Like many women, I then found myself going through the fertility clinic regime. My husband and I rose before dawn, handed over blood samples, appeared for implantations and endured the most painful part of awaiting results. At first, that didn't produce a family.

"How do you expect me to go back to my desk with this kind of news?" I said, my face erupting as I spit words into a phone with my fertility doctor on the other end. He advised me to think of the path to having a family like marriage. It's a journey of endurance.

On my third round of fertility treatments, I let our doctor's voicemails pile up unanswered, because I was too nervous to hear the news. He kept eagerly calling, saying that his staff fought over who would tell me I was pregnant. Then he had better news: we were having twins. Every morning, I woke before dawn feeling like a conga line coursed through me; in each sonogram Tom and I saw, two jiggling masses danced before us.

But it didn't take long for us to notice that one heart pounded smoothly and quickly while the other heartbeat faltered. One embryo grew quickly and steadily. The doctor started visits by saying, "I see two heartbeats." Then he would go through the complications that seemed to be before us. We had one healthy baby and a second baby likely to have heart trouble, disabilities... any and every problem imaginable, emerging before us from those grainy screens.
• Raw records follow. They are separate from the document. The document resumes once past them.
theorem witness_SampleMassIsFormed :
    981 + (-682 : Int) < 300 ∧ 300 ≤ 981 + (-681 : Int) ∧ (0 : Int) ≤ 120000 ∧ working.active = some tables ∧
    tables.channelOf .a = some channelA ∧ working.fresh .a = false ∧
    (let s := { working with intake := { a := freshAt 150 } }
     s.fresh .a = true ∧ s.intake.a.value = 150) ∧
    (∀ set, some { tables with channels := [channelF] } = some set → set.channelOf .a = none) ∧
    (gripped.lift.state = .gripped ∧ gripped.lift.openLift = some { openLift17 with number := none } ∧
      openLift17.snapshot = some tool2 ∧ (sampleOf 150 15900 none gripped).mass = none ∧
      (sampleOf 150 5934 (some 60) gripped).mass = some 5700 ∧ (5700 : Int) - 4200 ≥ tool2.liftoffNet.toNat ∧
      (sampleOf 150 5933 (some 60) gripped).mass = some 5699 ∧ (5699 : Int) - 4200 < tool2.liftoffNet.toNat) := by
  refine ⟨by decide, by decide, by decide, rfl, by decide, by decide, by decide, ?_, by decide⟩
  intro set h; cases h; decide

theorem witness_SetDownAndTheGapRun :
    lifting.lift.state = .lifting ∧ lifting.lift.openLift = some openLift17 ∧ openLift17.snapshot = some tool2 ∧
    (5699 : Int) - ((openLift17.tareInUse.getD 0 : Nat) : Int) < tool2.liftoffNet.toNat ∧
    ¬(5700 : Int) - ((openLift17.tareInUse.getD 0 : Nat) : Int) < tool2.liftoffNet.toNat ∧
    (tool2.gapLimit.toNat ≤ 3 + 1 ∧ ¬tool2.gapLimit.toNat ≤ 2 + 1) ∧ tool2.windowLength ≠ 0 ∧
    15 + 1 = tool2.windowLength.toNat ∧ lifting.inReset = false ∧ windowTool lifting = some tool2 ∧
    windowTool working = none ∧ lifting.lift.setDownRun < tool2.gapLimit.toNat ∧
    (∃ m, (sampleOf 150 16500 (some 60) lifting).mass = some m ∧ (sampleOf 150 16500 (some 60) lifting).suitable = true) ∧
    (working.lift.state = .empty ∧ releasing.lift.state = .releasing) ∧
    ({ openLift17 with snapshot := none } : OpenLift).snapshot = none ∧ gripped.lift.state = .gripped := by
  refine ⟨by decide, by decide, by decide, by decide, by decide, by decide, by decide, by decide, by decide, by decide,
    by decide, by decide, ⟨15850, by decide, by decide⟩, by decide, by decide, by decide⟩

/-- 04, R64: the 16th suitable sample fills the window of tool 2, which is evaluated at once. -/
theorem test_lifting_sample_fills_the_window :
    let w : Window := { n := 15, sum := 243318, least := some 16181, greatest := some 16262 }
    (liftFSample 16500 (some 36) { lifting with lift := { lifting.lift with window := w } }).lift.state = .weighed := by decide

theorem witness_PressureGripsOpensAndRegrips :
    working.lift.state = .empty ∧ gripParams working = some tool2 ∧
    lifting.lift.openLift = some openLift17 ∧ liftParams lifting openLift17 = some tool2 ∧ lifting.lift.state = .lifting ∧
    ((tool2.openThreshold.toNat : Int) < 401 ∧ (400 : Int) ≤ tool2.openThreshold.toNat) ∧
    releasing.lift.state = .releasing ∧ ((899 : Int) < tool2.closeThreshold.toNat ∧ (tool2.closeThreshold.toNat : Int) ≤ 900) ∧
    (∃ l, releasing.lift.openLift = some l ∧ liftParams releasing l = some tool2 ∧ l.number.isSome = true) ∧
    releasing.lift.remembered = some .weighed ∧
    (let l := { openLift17 with number := none }
     let s := { releasing with lift := { releasing.lift with remembered := some .gripped, openLift := some l } }
     s.lift.openLift = some l ∧ liftParams s l = some tool2 ∧ s.lift.remembered = some .gripped) ∧
    (let tool (id : Byte) : ToolEntry := { tool2 with toolId := id }
     let set := { tables with tools := [tool 5, tool 2, tool 7] }
     set.tools = [tool 5] ++ tool 2 :: [tool 7] ∧ (∀ d ∈ [tool 5], (tool 2).toolId.toNat < d.toolId.toNat) ∧
       (∀ d ∈ [tool 7], (tool 2).toolId.toNat ≤ d.toolId.toNat) ∧ (∀ d ∈ set.tools, d.toolId.toNat ≠ 3) ∧
       (∀ d ∈ [tool 5, tool 2], d.toolId.toNat ≠ 7)) := by
  refine ⟨by decide, by decide, by decide, by decide, by decide, by decide, by decide, by decide, ?_, by decide, by decide,
    by decide⟩
  exact ⟨_, rfl, by decide, by decide⟩

theorem witness_WindowEvaluationInLifting :
    let w := lifting.lift.window
    lifting.inReset = false ∧ lifting.lift.state = .lifting ∧ lifting.lift.openLift = some openLift17 ∧
      openLift17.snapshot = some tool2 ∧ w.n = tool2.windowLength.toNat ∧ w.n ≠ 0 ∧ w.least = some 16181 ∧
      w.greatest = some 16262 ∧ 16262 ≤ 16181 + w.tolerance tool2 ∧ 16181 + w.tolerance tool2 < 16181 + 325 ∧
      15 ≠ tool2.windowLength.toNat := by decide

theorem witness_TaringEnds :
    let w := taring.lift.window
    let sampling (n gap : Nat) : State := { taring with lift := { taring.lift with window := { w with n, gapRun := gap } } }
    taring.inReset = false ∧ taring.lift.state = .taring ∧ selectedEntry taring = some tool2 ∧
      w.n = tool2.windowLength.toNat ∧ w.n ≠ 0 ∧ w.least = some 4380 ∧ w.greatest = some 4400 ∧
      4400 ≤ 4380 + w.tolerance tool2 ∧ 4380 + w.tolerance tool2 < 4380 + 89 ∧ 15 ≠ tool2.windowLength.toNat ∧
      expired taring.clock taring.lift.tareTimer = false ∧ expired 45000 taring.lift.tareTimer = true ∧
      ((899 : Int) < tool2.closeThreshold.toNat ∧ (tool2.closeThreshold.toNat : Int) ≤ 900) ∧
      gripParams (enterEmpty (State.notify .tareFailed { taring with lift := { taring.lift with tareTimer := none } })) =
        some tool2 ∧
      (sampleOf 150 4308 (some 0) (sampling 14 0)).mass = some 4391 ∧
      (sampleOf 150 4308 (some 0) (sampling 14 0)).suitable = true ∧ 14 + 1 ≠ tool2.windowLength.toNat ∧
      15 + 1 = tool2.windowLength.toNat ∧ tool2.gapLimit.toNat ≠ 0 ∧
      (sampleOf 150 4308 (some 151) (sampling 15 2)).suitable = false ∧ 2 + 1 < tool2.gapLimit.toNat ∧
      tool2.gapLimit.toNat ≤ 3 + 1 := by decide

theorem witness_GripConfirmedOpensALift :
    let s := { evaluated with clock := 52300, lift := { selectedTool := 2, notedSector := some 1, gripTimer := some 52300 } }
    let unknown := { s with lift := { s.lift with selectedTool := 3 } }
    s.inReset = false ∧ s.lift.state = .empty ∧ expired s.clock s.lift.gripTimer = true ∧ selectedEntry s = some tool2 ∧
      selectedEntry unknown = none ∧ expired 52299 s.lift.gripTimer = false := by decide

theorem witness_ReleaseHandsTheLiftOver :
    releasing.inReset = false ∧ releasing.lift.state = .releasing ∧ expired releasing.clock releasing.lift.regripTimer = true ∧
    expired 59199 releasing.lift.regripTimer = false ∧
    (∃ l o, releasing.lift.openLift = some l ∧ l.number = some (17, 5) ∧ l.opened = some o) ∧
    releasing.active = some tables ∧
    (let s := { releasing with lift := { releasing.lift with openLift := some { openLift17 with number := none } } }
     s.lift.openLift = some { openLift17 with number := none }) ∧
    (let holding (n : Nat) : State := { releasing with queue := { nextSequence := 18, records := List.replicate n (queued 16 true) } }
     (holding 3).queue.records.length = tables.machine.queueThreshold.toNat ∧ (holding 3).queue.waitingArm = true ∧
       (holding 31).queue.records.length < 32 ∧ (holding 31).queue.records.length ≠ tables.machine.queueThreshold.toNat ∧
       32 ≤ (holding 32).queue.records.length) := by
  refine ⟨rfl, rfl, by decide, by decide, ⟨_, _, rfl, rfl, rfl⟩, rfl, rfl, by decide⟩

theorem witness_OutcomeFollowsTheSectors :
    (∃ set i e, working.active = some set ∧ some 2 = some i ∧ i < set.sectorHeader.count.toNat ∧
      set.sectors[i]? = some e ∧ e.kind = 1) ∧
    ¬(∃ set i e, working.active = some set ∧ some 4 = some i ∧ i < set.sectorHeader.count.toNat ∧
      set.sectors[i]? = some e ∧ e.kind = 1) ∧ (some 2 : Option Nat) ≠ none := by
  refine ⟨⟨tables, 2, _, rfl, rfl, by decide, rfl, rfl⟩, ?_, by decide⟩
  rintro ⟨set, i, e, hs, hi, -, he, hk⟩
  cases hs; cases hi; cases he; exact absurd hk (by decide)

theorem witness_BookingKeepsTheAccount :
    evaluated.active = some tables ∧
    (∀ a ∈ [0, 31], ({ buildRecord releasing .released openLift17 (17, 5) with assortment := a } : LiftRecord).assortment < 32) ∧
    (let s := { evaluated with tally := { bunkTotal := 59000 } }
     let weighed := { openLift17 with weighing := some { gross := 16221, net := 12021, belowTare := false } }
     let t := book { buildRecord releasing .released weighed (17, 5) with outcome := .delivered } s
     s.tally.bunkTotal < t.tally.bunkTotal ∧ t.tally.bunkClass ≠ s.tally.bunkClass) := by
  decide

/-! ### Supervision and the shaper -/

theorem witness_FiguresOfTheLoadMoment :
    [(16480 : Int)] ≠ [] ∧ (∀ v ∈ [(16480 : Int), 0], 0 ≤ v) ∧ nonIncreasing (tables.rowOf 1 0).capacities.toList = true ∧
    (0 < 8 ∧ -160 + 40 * ((0 : Nat) : Int) ≤ -160 ∧ (-160 : Int) < -160 + 40 * (((0 : Nat) : Int) + 1)) ∧
    (7 < 8 ∧ -160 + 40 * ((7 : Nat) : Int) ≤ 159 ∧ (159 : Int) < -160 + 40 * (((7 : Nat) : Int) + 1)) := by decide

theorem witness_EvaluationComputesTheFigures :
    State.reset.active = none ∧ evaluated.active = some tables ∧ working.fresh .pitch = false ∧
    evaluated.fresh .pitch = true ∧ evaluated.fresh .roll = true ∧ (sectorInUse tables evaluated.sup.sector).isSome = true ∧
    sectorInUse tables none = none ∧ 1 ≤ tables.columnCount.toNat ∧ evaluated.fresh .f = true ∧
    evaluated.fresh .reach = true := by decide

theorem witness_StateFollowsTheUtilisation :
    SetValid tables ∧ (∀ st ∈ [SupState.normal, .warn, .limit, .hold],
      let s := { evaluated with sup := { evaluated.sup with state := st } }
      s.active = some tables ∧ s.sup.service = false ∧ s.fresh .f = true ∧ s.fresh .reach = true) :=
  ⟨tables_valid, by decide⟩

theorem witness_ChangeOfSupervisionState :
    SupState.warn ≠ evaluated.sup.state ∧ evaluated.sup.tracking = false ∧ SupState.limit ≠ lifting.sup.state ∧
      lifting.sup.tracking = true ∧ lifting.lift.openLift = some openLift17 ∧
      (lifting.active.isSome = true ∧ lifting.fresh .f = true ∧ lifting.fresh .reach = true) := by decide

/-- 06, R127: an evaluation at which U is current brings the open lift's peak up to U. -/
theorem test_evaluation_keeps_the_peak :
    (evaluate lifting).lift.openLift.map (·.peak) = some 805 := by decide

/-- The service input is asserted. -/
def serviced (s : State) : State := { s with sup := { s.sup with state := .bypass, service := true } }

theorem witness_ServiceInputAndAlert :
    evaluated.inReset = false ∧ true ≠ evaluated.sup.service ∧ ModeSafe evaluated ∧
    (ModeSafe (serviced evaluated) ∧ false ≠ (serviced evaluated).sup.service ∧
      (serviced evaluated).fresh .f = true ∧ (serviced evaluated).fresh .reach = true) ∧
    (ModeSafe (serviced working) ∧ (serviced working).active = some tables ∧ (serviced working).fresh .f = false) ∧
    (ModeSafe (serviced State.reset) ∧ (serviced State.reset).active = none) ∧
    (expired 40000 (some 40000) = true ∧ expired 39999 (some 40000) = false) := by
  refine ⟨rfl, by decide, ?_, ⟨?_, by decide⟩, ⟨?_, by decide⟩, ⟨?_, by decide⟩, by decide⟩ <;> unfold ModeSafe <;> decide

/-- 06, R124 and R128: a release with F and REACH FRESH decides from U = 805 alone, NORMAL, and turns the alert output off. -/
theorem test_service_release_evaluates :
    let t := run (.serviceInputChange false) (serviced { evaluated with sup := { evaluated.sup with utilisation := 0 } })
    (t.sup.state, t.sup.utilisation, t.sup.alert, t.sup.alertNext) = (.normal, 805, false, none) := by decide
During that weekend we had planned to spend visiting my family and giving them our good news -- when our future as a family hung so perilously in the balance -- I also took the advice of the priest, and looked within our marriage. Tom and I told few people what was happening. We leaned on each other and treated that weekend as an audition for parenthood. We ate; we slept; we tried not to talk about what terrified us. We looked at our wedding photos, and talked about the best parts of our marriage: Trudging through vineyards outside of Bordeaux before dawn in January to persuade a priest to marry us. How the night sky of St. Remy humbled us when it was so clotted with stars. Maybe our efforts at becoming parents would once again fail. But we would do everything to try. I look back on that weekend and think of that as the weekend we became a family.

The following Tuesday, the doctor told us: "I see one heartbeat." That remaining heartbeat thumped feverishly. The strange thing about twin miscarriages is that doctors often don't operate to remove the dying twin, because it is too dangerous. For six weeks, I carried a live pregnancy and a dying pregnancy. Anyone who has experienced this knows that doctor's orders required me to focus on living. So Tom and I cautiously followed those orders. We went to a bar mitzvah. We had a barbecue with my parents. We took walks on the Boston waterfront. It's how I lived the rest of my pregnancy: waddling around with joy and trepidation.

When Henry was born, his twin's remains had been absorbed into our healthy pregnancy. Henry climbs and crawls with the unbridled energy he had in those early sonogram shots. He reaches for dangling plums hanging in his grandmother's garden, smiles at birds flitting above him in the park, sends mischievous sideways glances and releases bellyful baby chuckles. As I type, he climbs up my shin, babbles and digs his two new front bottom teeth into my knee.

Parenthood has presented us with so many late nights working as a family. It has cemented us in ways I could never have imagined. But looking back, I feel like we were a family long before I realized -- even before that weekend I can remember so vividly.

Our life as a family began the first time we ever expressed hope of becoming one.